Read Resurgent Shadows (Successive Harmony Book 1) Online
Authors: Kevin L. Nielsen
The scream echoed through the halls and struck Eric in an icy shower of recognition. It was Natalie’s voice.
He leapt forward immediately and slipped on a patch of slick algae and moss. His ankle twisted beneath him, but all thought of pain vanished at the sound of another panicked scream. He broke into a frantic run. His M16 bounced against his side in his one handed grip and his pack jostled, throwing off his stride. With a shrug, the pack fell to the floor and he tossed the M16 aside.
He pulled out his sidearm and rounded the corner into the Commons. Flames leapt from several of the ramshackle buildings that he and his people called home. Broken bodies littered the ground. He caught a glimpse of Dan rushing across the open area opposite from him and dashing into a side tunnel.
Eric swallowed at the sight of the carnage around him. What could have made such a mess? Surely the golgent and trulgo hadn’t made it into the tunnels. Not now, not after all these years of peace hidden away beneath the broken city streets.
He swallowed hard again to keep from throwing up. It didn’t help.
Where was Natalie?
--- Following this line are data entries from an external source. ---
-- ==== Sys2Proof/Machine/Dispatch.lean ====
section
/-! DEFINITION. The one dispatch from commands to their meanings: one arm a constructor. -/
namespace Sys2Proof.Machine
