/-- A transition that repeats the levels changes only the speed; one in the drum's direction is a count that advances
the angle by 16 ATK and its correction; one against it is counted as such; a double change is a glitch, counted with
source 26. An index edge in its place starts the next count at 0 and keeps the counter; one a count or two off is a
glitch too, but not where a glitch of the revolution has lost those counts; while the counter stands still an edge starts
it at ROT_INDEX_ATK of a new revolution when it is armed, no encoder cause is pending and the rotor is in a state that
lets it count, and is otherwise no more than seen. A failed pair, 4,160 counts without an index, 8 net counts in reverse,
missing counts, a second glitch and an index far off its place declare encoder loss: their cause bit, FAULT, source 16,
sensorless braking, and the counter stopped. Overspeed, the hardware trip outside a cold episode, a stall and overcurrent
set their cause bits with FAULT and their sources, and brake, short or release the rotor; in REGEN a trip or overcurrent
leaves the hold-up bus without the bridge.
(R214, R215, R216, R217, R219, R220, R231, R232, R236, R434.) -/
def Obligations.EncoderAndRotorFaults : Prop :=
  ∀ s : State, LightInv s → 
    (bridgeLive s = true → ∀ (a b : Bool) (v d : Nat), (quadPos (bit a 0 + bit b 1) + 4 - quadPos s.rot.ab) % 4 = d →
      (d = 0 → Happens (.encoderTransition a b v) s [.rot, .light] (fun t => t.rot.speed16 = v ∧ t.rot.counts = s.rot.counts ∧
        t.rot.angle = s.rot.angle)) ∧
      ((d = 1 ∧ s.rot.dir = 0 ∨ d = 3 ∧ s.rot.dir ≠ 0) → Happens (.encoderTransition a b v) s [.rot, .light] (fun t =>
        t.rot.speed16 = v ∧ t.rot.ab = bit a 0 + bit b 1 ∧ t.rot.counts = s.rot.counts + 1 ∧ t.rot.glitches = s.rot.glitches ∧
        t.rot.reverse = s.rot.reverse - 1 ∧ t.rot.corr = s.rot.corr - clampI (-4) 4 s.rot.corr ∧
        t.rot.angle = (if s.rot.angleValid then s.rot.angle + BitVec.ofInt 32 (16 + clampI (-4) 4 s.rot.corr) else s.rot.angle))) ∧
      ((d = 3 ∧ s.rot.dir = 0 ∨ d = 1 ∧ s.rot.dir ≠ 0) → Happens (.encoderTransition a b v) s [.rot, .light] (fun t =>
        t.rot.reverse = s.rot.reverse + 1 ∧ t.rot.counts = s.rot.counts ∧ t.rot.angle = s.rot.angle)) ∧
      (d = 2 → s.rot.glitches = 0 → Happens (.encoderTransition a b v) s [.rot, .light, .ctrs] (fun t =>
        Counted .encGlitch 1 s t ∧ Raised 26 t ∧ t.rot.glitches = 1 ∧ t.rot.angle = s.rot.angle ∧ t.rot.cause = s.rot.cause)) ∧
      (d = 2 → 1 ≤ s.rot.glitches → Happens (.encoderTransition a b v) s lossParts (fun t => EncoderLost 1 s t ∧ Raised 26 t))) ∧
    (bridgeLive s = true → s.rot.angleValid = true →
      (s.rot.counts = 4096 → Happens .indexEdge s [.rot] (fun t => t.rot.counts = 0 ∧ t.rot.glitches = 0 ∧
        t.rot.indexSeen = true ∧ t.rot.angle = s.rot.angle ∧
        t.rot.corr = sext 16 (wrapTo 16 ((s.rot.indexAtk : Int) - (atk s : Int))))) ∧
      (4094 ≤ s.rot.counts → s.rot.counts ≤ 4098 → s.rot.counts ≠ 4096 →
        (s.rot.glitches = 0 → Happens .indexEdge s [.rot, .ctrs] (fun t => Counted .encGlitch 1 s t ∧ Raised 26 t ∧
          t.rot.counts = 0 ∧ t.rot.glitches = 0 ∧ t.rot.cause = s.rot.cause)) ∧
        (s.rot.glitches ≠ 0 → Happens .indexEdge s [.rot] (fun t => t.rot.counts = 0 ∧ t.rot.glitches = 0 ∧
          t.rot.cause = s.rot.cause ∧ t.intc.hpend = s.intc.hpend ∧ t.intc.cpend = s.intc.cpend))) ∧
      ((s.rot.counts < 4094 ∨ 4098 < s.rot.counts) → Happens .indexEdge s lossParts (EncoderLost 2 s))) ∧
    (bridgeLive s = true → s.rot.angleValid = false →
      (mayStart s = true → Happens .indexEdge s [.rot, .light, .sil] (fun t => t.rot.angleValid = true ∧
        t.rot.startTime = stampTime s ∧ t.rot.counts = 0 ∧ t.rot.armed = false ∧ t.rot.encLost = false ∧
        t.rot.angle = BitVec.ofNat 32 ((if s.rot.everStarted then rev s + 1 else 0) * 65536 + par s 0x4108))) ∧
      (mayStart s = false → Happens .indexEdge s [.rot] (fun t => t.rot =
        { s.rot with indexSeen := true, counts := 0, glitches := 0 }))) ∧
    (bridgeLive s = true → Happens .encLossPair s lossParts (EncoderLost 0 s) ∧
      (4160 ≤ s.rot.counts → Happens .encIndexMissing s lossParts (EncoderLost 2 s)) ∧
      (s.rot.counts < 4160 → Nothing .encIndexMissing s) ∧
      (8 ≤ s.rot.reverse → Happens .encLossReverse s lossParts (EncoderLost 4 s)) ∧
      (s.rot.reverse < 8 → Nothing .encLossReverse s) ∧
      (timeoutStates s = true → Happens .encLossTimeout s lossParts (EncoderLost 3 s))) ∧
    (∀ v, bridgeLive s = true → par s 0x4106 * 16 < v → Happens (.overspeed v) s faultParts (fun t => FaultSet s t ∧ Raised 17 t ∧
      t.rot.cause = s.rot.cause ||| 32 ∧ t.rot.speed16 = v ∧ t.rot.litOk = false ∧
      ((s.rot.state = .run ∨ s.rot.state = .spinUp) → t.rot.state = .brake))) ∧
    (∀ v, 4250 * 16 < v →
      (bridgeLive s = true → Happens (.hwOverspeedTrip v) s (.pwr :: faultParts) (fun t => FaultSet s t ∧ Raised 17 t ∧
        t.rot.cause = s.rot.cause ||| 64 ∧ t.rot.hwTrip = true ∧ t.rot.shorting = true ∧ t.rot.state = s.rot.state ∧
        BusLeft s t)) ∧
      (bridgeLive s = false → Happens (.hwOverspeedTrip v) s [.rot, .light, .pwr, .freeCtr] (fun t =>
        t.rot.hwTrip = true ∧ t.rot.shorting = true ∧ t.rot.state = s.rot.state ∧ t.rot.cause = s.rot.cause ∧ BusLeft s t))) ∧
    (live s = true → s.rot.state = .spinUp → Happens .spinupTimeout s faultParts (fun t => FaultSet s t ∧ Raised 19 t ∧
      t.rot.cause = s.rot.cause ||| 128 ∧ t.rot.state = .brake)) ∧
    (bridgeLive s = true → Happens .bridgeOvercurrent s (.pwr :: faultParts) (fun t => FaultSet s t ∧ Raised 18 t ∧
      t.rot.cause = s.rot.cause ||| 256 ∧ t.rot.state = .freewheel ∧ t.rot.req = .none ∧ t.rot.litOk = false ∧
      BusLeft s t))

/-- Before RUNNING a PTP message is counted as dropped; one of another domain, profile or transport and a management
message are dropped and counted; one on a port that is not selected has no effect. A Sync of the master in use is held for its Follow_Up when it is two-
step and judged at once otherwise: its times and its offset are held, and an offset within the step limit leaves the
time as it is and a rate within its limit. An Announce enters its master, and the best master heard is selected; a
change of grandmaster is counted with source 162. Delay_Resp and Pdelay_Resp give the mean path delay,
Pdelay_Req is answered with its turnaround, into which the latencies of its port go, and a request leaves when its timer
ends. A Sync or Announce timeout loses the master: HOLDOVER, source 163,
and the next best. A slew that is consumed ends with source 164. (R363, R364, R365, R366, R367, R368, R370, R371,
R372, R381.) -/
def Obligations.PtpKeepsTheTime : Prop :=
  ∀ s : State, LightInv s → 
    (∀ (m : PtpMsg) (c : Instr), c ∈ [Instr.ptpSync m, .ptpFollowUp m, .ptpAnnounce m, .ptpDelayResp m, .ptpPdelayResp m,
        .ptpPdelayReq m 0] →
      (s.tu.running = false → Happens c s [.ctrs] (fun t => Counted .tuEarlyDrop 1 s t)) ∧
      (s.tu.running = true → ptpPort s m = false → Happens c s [] (fun _ => True)) ∧
      (s.tu.running = true → ptpPort s m = true → (m.domain ≠ par s 0x6001 ∨ m.profile ≠ par s 0x6000 ∨
          m.transport ≠ ptpTransport s ∨ m.management = true) → Happens c s [.ctrs] (fun t => Counted .tuPtpDrop 1 s t))) ∧
    (∀ m, PtpHeard s m →
      (fromMaster s m = false → Happens (.ptpSync m) s [] (fun _ => True)) ∧
      (fromMaster s m = true → m.twoStep = true → Happens (.ptpSync m) s [.tu] (fun t =>
        t.tu = { s.tu with syncPend := some m })) ∧
      (fromMaster s m = true → m.twoStep = false → Happens (.ptpSync m) s [.tu, .freeCtr, .ctrs, .bb] (fun t =>
        SyncTaken s t m.port m.arrival m.origin m.correction)) ∧
      (∀ y, s.tu.syncPend = some y → y.source = m.source → y.seqId = m.seqId →
        Happens (.ptpFollowUp m) s [.tu, .freeCtr, .ctrs, .bb] (fun t =>
          SyncTaken s t y.port y.arrival m.origin (y.correction + m.correction))) ∧
      (∀ ms, ms = s.tu.masters.filter (fun x => !(x.source == m.source && x.port == m.port)) ++
          [{ port := m.port, source := m.source, gmId := m.gmId, rank := m.rank, traceable := m.traceable }] →
        ((∀ g, bestGm ms = some g → s.tu.lastGm = none ∨ s.tu.lastGm = some g.gmId) →
          Happens (.ptpAnnounce m) s [.tu] (fun t => t.tu.masters = ms ∧ t.tu.master = bestGm ms ∧ t.tu.time = s.tu.time)) ∧
        (∀ g x, bestGm ms = some g → s.tu.lastGm = some x → x ≠ g.gmId → Happens (.ptpAnnounce m) s [.tu, .ctrs] (fun t =>
          Counted .tuGmChange 1 s t ∧ Raised 162 t ∧ t.tu.masters = ms ∧ t.tu.master = some g ∧ t.tu.lastGm = some g.gmId ∧
          t.tu.pendStep = false ∧ t.tu.time = s.tu.time))) ∧
      (∀ (q t3 t1 t2 : Nat) (c : Int), s.tu.reqSent = some (q, t3) → s.tu.lastSync = some (t1, c, t2) → fromMaster s m = true →
        m.seqId = q → par s 0x6000 = 0 → Happens (.ptpDelayResp m) s [.tu] (fun t => t.tu = { s.tu with
          reqSent := none, meanPath := ((t2 : Int) - t1 - c + (m.origin - t3) - m.correction) / 2 })) ∧
      (∀ (q t1 : Nat), s.tu.reqSent = some (q, t1) → m.seqId = q → par s 0x6000 ≠ 0 → s.tu.master.map (·.port) = some m.port →
        Happens (.ptpPdelayResp m) s [.tu] (fun t => t.tu = { s.tu with
          reqSent := none, meanPath := ((m.arrival : Int) - rxLat s m.port - t1 - m.correction) / 2 })) ∧
      (∀ n, (par s 0x6000 = 0 → Happens (.ptpPdelayReq m n) s [] (fun _ => True)) ∧
        (par s 0x6000 ≠ 0 → Happens (.ptpPdelayReq m n) s [.tu] (fun t => ∃ r, t.tu = { s.tu with ptpOut := r :: s.tu.ptpOut } ∧
          r.seqId = m.seqId ∧ r.port = m.port ∧ r.correction = m.correction + (n * 65536 : Nat) + rxLat s m.port + txLat s m.port)))) ∧
    (ptpRuns s = true →
      (∀ p, p < 4 → (par s 0x6002).testBit p = true → (par s 0x6000 ≠ 0 ∨ s.tu.master.map (·.port) = some p) →
        Happens (.ptpReqTimer p) s [.tu] (fun t => t.tu.reqSeq = (s.tu.reqSeq + 1) % 65536 ∧ ∃ m, t.tu.ptpOut = m :: s.tu.ptpOut ∧
          m.port = p ∧ m.seqId = s.tu.reqSeq ∧ t.tu.reqSent = some (s.tu.reqSeq, m.origin))) ∧
      (∀ g, s.tu.master = some g → Happens .ptpSyncTimeout s [.tu, .ctrs] (fun t => MasterLost s t g) ∧
        Happens .ptpAnnounceTimeout s [.tu, .ctrs] (fun t => MasterLost s t g))) ∧
    (s.tu.slewing = true → Happens .timeSlewDone s [.tu] (fun t => Raised 164 t ∧ t.tu = { s.tu with
      time := timeAdd s.tu.time (s.tu.slewLeft * 65536 / 1000000000), slewing := false, slewLeft := 0 }))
He didn’t see her among the dead or wounded, nor any of the others who were wandering around aimlessly, lost to shock or fear.
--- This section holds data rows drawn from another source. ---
-- ==== Sys2Proof/Laws/Light.lean ====
section
/-! SUPPORT. The interlocks and the messages after every command: where they hold already they change nothing; and how
"nothing but these parts differs" composes. -/
namespace Sys2Proof.Machine

/-! ### Frames -/

theorem Part.Same.refl (q : Part) (s : State) : q.Same s s := by
  cases q <;> simp [Part.Same]

theorem OnlyIn.refl (ps : List Part) (s : State) : OnlyIn ps s s := fun q _ => Part.Same.refl q s

theorem OnlyIn.mono {ps qs : List Part} {s t : State} (h : ∀ q ∈ ps, q ∈ qs) (hp : OnlyIn ps s t) : OnlyIn qs s t :=
  fun q hq => hp q (fun hm => hq (h q hm))

theorem Part.Same.trans {q : Part} {s t u : State} (h : q.Same s t) (k : q.Same t u) : q.Same s u := by
  cases q
  case hif | rot | bl | intc => simp only [Part.Same] at h k ⊢; rw [h] at k; exact k
  all_goals simp_all [Part.Same]

theorem OnlyIn.trans {ps : List Part} {s t u : State} (h : OnlyIn ps s t) (k : OnlyIn ps t u) : OnlyIn ps s u :=
  fun q hq => (h q hq).trans (k q hq)

/-- States that agree in every part are the same state. -/
theorem OnlyIn.eq {s t : State} (h : OnlyIn [] s t) : t = s := by
  have g := fun q => h q (by simp)
  have hb := g .books; have hh := g .hif; have hl := g .light; have hr := g .rot; have hz := g .bl
  have he := g .events; have hi := g .intc
  simp only [Part.Same] at hb hh hl hr hz he hi
  have h1 : t.hif = s.hif := by rw [hh]; simp [hb]
  have h2 : t.rot = s.rot := by rw [hr]; simp [hl]
  have h3 : t.bl = s.bl := by rw [hz]; simp [hl]
  have h4 : t.intc = s.intc := by rw [hi]; simp [he]
  cases s; cases t
  simp only [State.mk.injEq]
  exact ⟨g .pending, g .freeCtr, g .ctrs, g .clock, h1, g .cfg, g .rmap, g .sdec, g .acc, g .ray, g .blt, h2,
    g .sco, g .plt, g .gcl, g .pnl, h3, g .fly, g .mem, g .tu, g .pwr, g .cond, g .therm, h4, g .clk, g .sil,
    g .bb, g .dbg⟩

theorem raise_rest (n : Nat) (s : State) : Part.Same .intc s (raise n s) := by
  simp only [raise, Part.Same]; repeat' split
  all_goals rfl

theorem raise_onlyIn (n : Nat) (s : State) : OnlyIn [.events] s (raise n s) := by
  intro q hq
  cases q
  case intc => exact raise_rest n s
  all_goals simp_all [Part.Same]

theorem sendMsix_onlyIn (v : Nat) (s : State) : OnlyIn [.events] s (sendMsix v s) := by
  intro q hq
  cases q
  case intc => simp only [sendMsix, Part.Same]; split <;> rfl
  all_goals simp_all [Part.Same]

/-- A fold of operations that touch only some parts touches only those. -/
theorem foldl_onlyIn {α : Type} {ps : List Part} (f : State → α → State) (h : ∀ t x, OnlyIn ps t (f t x))
    (l : List α) (s : State) : OnlyIn ps s (l.foldl f s) := by
  induction l generalizing s with
  | nil => exact OnlyIn.refl ps s
  | cons x l ih => exact (h s x).trans (ih (f s x))

theorem settle_onlyIn (s : State) : OnlyIn [.events] s (settle s) := by
  simp only [settle]
  split
  · exact OnlyIn.refl _ s
  · have h := foldl_onlyIn (fun t v => sendMsix v t) (fun t v => sendMsix_onlyIn v t)
      ((readyVectors s).filter (fun v => !s.intc.ready.contains v)) s
    refine h.trans ?_
    generalize List.foldl (fun t v => sendMsix v t) s _ = u
    intro q hq
    cases q <;> simp_all [Part.Same]

theorem wakeDomain_onlyIn (s : State) : OnlyIn [.events] s (wakeDomain s) := by
  simp only [wakeDomain]
  split
  · refine OnlyIn.trans (t := { s with intc := { s.intc with asleep := false, woke := true, wakeLatch := [] } }) ?_
      (foldl_onlyIn (fun t n => raise n t) (fun t n => raise_onlyIn n t) _ _)
    intro q hq
    cases q <;> simp_all [Part.Same]
  · exact OnlyIn.refl _ s

theorem blank_onlyIn (s : State) : OnlyIn [.light] s (blank s) := by
  intro q hq
  cases q <;> simp_all [Part.Same, blank]

theorem litRows_onlyIn (l : List Bool) (s : State) : OnlyIn [.light] s { s with bl := { s.bl with lit := l } } := by
  intro q hq
  cases q <;> simp_all [Part.Same]

theorem refreshLit_onlyIn (s : State) : OnlyIn [.light, .events] s (refreshLit s) := by
  have h0 : ∀ a b c, OnlyIn [.light, .events] s
      { s with rot := { s.rot with litOk := a, litRev := b, motorLimitMw := c } } := by
    intro a b c q hq
    cases q <;> simp_all [Part.Same]
  have h1 : ∀ a b c, OnlyIn [.light, .events] s
      (raise 23 { s with rot := { s.rot with litOk := a, litRev := b, motorLimitMw := c } }) :=
    fun a b c => (h0 a b c).trans ((raise_onlyIn 23 _).mono (by simp))
  simp only [refreshLit]
  split
  · exact OnlyIn.refl _ s
  · split
    · exact h1 _ _ _
    · exact (h1 _ _ _).trans ((blank_onlyIn _).mono (by simp))

theorem interlock_onlyIn (s : State) : OnlyIn [.light, .events] s (interlock s) := by
  simp only [interlock]
  split
  · exact refreshLit_onlyIn s
  · refine (refreshLit_onlyIn s).trans ?_
    split
    · exact (blank_onlyIn _).mono (by simp)
    · exact (litRows_onlyIn _ _).mono (by simp)

/-! ### The interlocks -/

/-- What a command answers. -/
theorem done_eq (s : State) : done s = .next (settle (interlock s)) := rfl

theorem refreshLit_eq {s : State} (h : s.rot.litOk = litCond s) : refreshLit s = s := by simp [refreshLit, h]

/-- Where the interlocks hold, they change nothing. -/
theorem interlock_eq {s : State} (h : LightInv s) : interlock s = s := by
  obtain ⟨h1, h2⟩ := h
  simp only [interlock, refreshLit_eq h1]
  split
  · rfl
  · rename_i hm
    obtain ⟨hl, hr⟩ := h2 (by simpa using hm)
    split
    · rename_i hrd
      obtain ⟨a, b, c⟩ := hr hrd
      have hb : ({ s.bl with lit := List.replicate 8 false, sinkOn := 0, current := List.replicate 128 0
                             dac := List.replicate 128 0 } : Bl) = s.bl := by cases hx : s.bl; simp_all
      rw [blank, hb]
    · simp only [← hl]

/-- Where the controller has looked at its vectors, another look changes nothing. -/
theorem settle_eq {s : State} (h : MsgInv s) : settle s = s := by
  unfold settle
  split
  · rfl
  · rename_i ha
    have h' := h (by simpa using ha)
    have hf : (readyVectors s).filter (fun v => !s.intc.ready.contains v) = [] := by
      rw [List.filter_eq_nil_iff, h']; intro v hv; simpa using hv
    dsimp only
    rw [hf, ← h']
    rfl

/-- The interlocks read only these parts. -/
theorem LightInv.of_same {s t : State} (h : LightInv s) (hr : t.rot = s.rot) (hb : t.bl = s.bl)
    (hc : t.cond = s.cond) (hp : t.pnl.state = s.pnl.state) (hh : t.hif.ready = s.hif.ready) : LightInv t := by
  simpa only [LightInv, litCond, mayLight, anyStop, hr, hb, hc, hp, hh] using h

/-- A command that leaves what the interlocks read answers its own effect, and no more than a look of the controller at
its vectors. -/
theorem done_same {s u : State} (h : LightInv s) (hr : u.rot = s.rot) (hb : u.bl = s.bl)
    (hc : u.cond = s.cond) (hp : u.pnl.state = s.pnl.state) (hh : u.hif.ready = s.hif.ready) :
    done u = .next (settle u) := by
  rw [done_eq, interlock_eq (h.of_same hr hb hc hp hh)]

end Sys2Proof.Machine
end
He darted down a side tunnel on the right then took the first fork to the left. It was the most likely route to safety and connected with the tunnel he’d seen Dan run toward. Eric silently prayed Natalie would be safe, that he’d find her before something went wrong, and that neither she nor their unborn child would be harmed.
Before too long, the tunnels echoed with the sharp retorts of gunfire and shouts of anger, alarm, and pain. They grew louder with each stride. Eric licked his dry lips in anticipation, palm sweaty on the butt of his gun.
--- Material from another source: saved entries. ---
-- ==== Sys2Proof/Tests/Witnesses.lean ====
section
/-! SUPPORT. For every statement with hypotheses, states and operands that meet them: one theorem a statement, one clause of it a
clause of the statement, at the ends of its ranges. -/
open Sys2Proof Sys2Proof.Machine
namespace Sys2Proof.Tests

/-- The module in PARKED after READY: the Host Interface and READY are up, the time runs, memory is trained. -/
def up : State :=
  { State.reset with
    hif := { State.reset.hif with fwUp := true, ready := true }
    pwr := { State.reset.pwr with episode := false, porAsserted := false, released := 8 }
    tu := { State.reset.tu with running := true }
    mem := { State.reset.mem with point := .p32, trained := true, resetsHeld := false } }

/-- The same in another mode, the sets with it. -/
def inMode (m : Mode) : State :=
  { up with
    cond := { up.cond with mode := m }
    cfg := { up.cfg with draft := { up.cfg.draft with mode := m }, active := { up.cfg.active with mode := m } } }

/-- A packet on queue 0 with its PARAMS from 0x14 and its data at a host address. -/
def pk (params : List Byte) (data : List Byte := []) : Pkt :=
  { path := 0, tag := 1, dep := 0, flags := 0, rsvd := 0, addr := if data.isEmpty then 0 else 0x1000
    len := BitVec.ofNat 32 data.length, params := padTo 44 params, host := data }

/-- A packet under another tag. -/
def pkt (tag : Half) (params : List Byte) (data : List Byte := []) : Pkt := { pk params data with tag := tag }

/-- A started command in flight. -/
def fl (op : Nat) (p : Pkt) : Flight := { op := op, p := p, started := true }

/-- Commands in flight. -/
def flying (s : State) (fs : List Flight) : State := { s with hif := { s.hif with flights := fs } }

/-- The state a command leaves. -/
def after (c : Instr) (s : State) : State := match exec c s with
  | .next t => t
  | _ => s

theorem witness_IdleStepIsOneTick :
    up.pending = [] ∧ up.tu.running = true ∧ up.tu.slewing = false ∧ up.tu.freqPpb = 0 ∧
      State.reset.pending = [] ∧ State.reset.tu.running = false := by and_intros <;> decide

theorem witness_EveryStepKeepsCalm : Calm up ∧ Calm (inMode .service) := by and_intros <;> decide

/-- The last byte of a store of two at the top of memory. -/
theorem witness_StoresKeepMemoryCanonical :
    (memStore 5 [7] up.mem).wf ∧ chanFailed (memStore 5 [7] up.mem) 0x1FFFFFFFFF = false := by and_intros <;> decide

theorem witness_RefusedCommandHasNoEffect :
    hostPacket (.modeSet (pk [5])) = some (0x0106, pk [5]) ∧ LightInv up ∧ Refuses up 0x0106 (pk [5]) 0x0205 := by and_intros <;> decide

/-- A tag in flight; an undefined opcode; TAG 512; before READY; and a packet that reaches check 5. -/
theorem witness_AcceptanceChecksInOrder :
    (flightOf (flying up [fl 0x0803 (pk [])]) (ptag (pk []))).isSome = true ∧
    (flightOf up (ptag (pk [])) = none ∧ opModes 0x0100 = none) ∧
    (flightOf up (ptag (pkt 512 [])) = none ∧ (opModes 0x0102).isSome = true ∧ 512 ≤ (pkt 512 []).tag.toNat) ∧
    (flightOf State.reset (ptag (pk [])) = none ∧ (opModes 0x0106).isSome = true ∧ State.reset.hif.ready = false ∧
      State.reset.cond.bivouac = false) ∧
    (flightOf up (ptag (pk [])) = none ∧ opModes 0x0106 = some 31 ∧ (pk []).tag.toNat < 512 ∧ (pk []).dep.toNat < 2048 ∧
      (pk []).flags.toNat < 2 ∧ (pk []).rsvd = 0 ∧ up.hif.ready = true) := by and_intros <;> decide

/-- A command held by its dependency; one on a queue before FW_UP; one by Ethernet before RUNNING. -/
theorem witness_PathsAndDependenciesHoldCommands :
    (LightInv (flying up [fl 0x0803 (pkt 2 [])]) ∧ pathOpen (flying up [fl 0x0803 (pkt 2 [])]) 0 = true ∧
      acceptCheck (flying up [fl 0x0803 (pkt 2 [])]) 0x0903 { pk [] with dep := 0x202 } = none ∧
      (flightOf (flying up [fl 0x0803 (pkt 2 [])]) ((0x202 : Half).toNat % 512)).isSome = true) ∧
    (LightInv State.reset ∧ pathOpen State.reset 0 = false) ∧ ethUp State.reset = false ∧
    hostPacket (.sillageMark { pk [] with path := 16 }) = some (0x0903, { pk [] with path := 16 }) := by and_intros <;> decide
Suddenly he was in the middle of it. Men from Roberts’s team were all around him, rearing up in the semi-darkness. Guns blazed in the gloom, illuminating the scene of battle. A few meters away, a pair of lizard creatures exactly like those Dan had described hissed and scrambled about the tunnel floor. Bullets ricocheted off scales as impenetrable as armor. Their tails flashed out, much like a scorpion’s, though none of the soldiers were close enough to be struck by the foot-long barb at the end. Streams of acid hissed and crackled, splattering against either the rocky walls or the men sandwiched in the narrow tunnels. The smell of burning flesh hung heavy in the air.
“Spread out, you idiots!” Eric ordered. He shoved through the group and located Roberts near the middle of the pack.
“Eric!” Roberts yelled. “What the hell are these things? They chased Natalie right into us. Lucky for her we were already here fighting two strange men that burst through the northern entrance while we were trying to repair it.”
“Where’s my wife?”
“I’m here, Eric.” She appeared at his side, her face stretched and white, but otherwise unharmed.
Eric threw his arms around her, surreptitiously putting one hand on her stomach, and sighed with relief.
She coughed pointedly, and Eric immediately regained his composure and presence of mind.
“Head back to the Commons,” he said. “Tend to the wounded. Get everyone you can into the safe areas and wait there until either Dan or I come for you. Seal off the Commons.”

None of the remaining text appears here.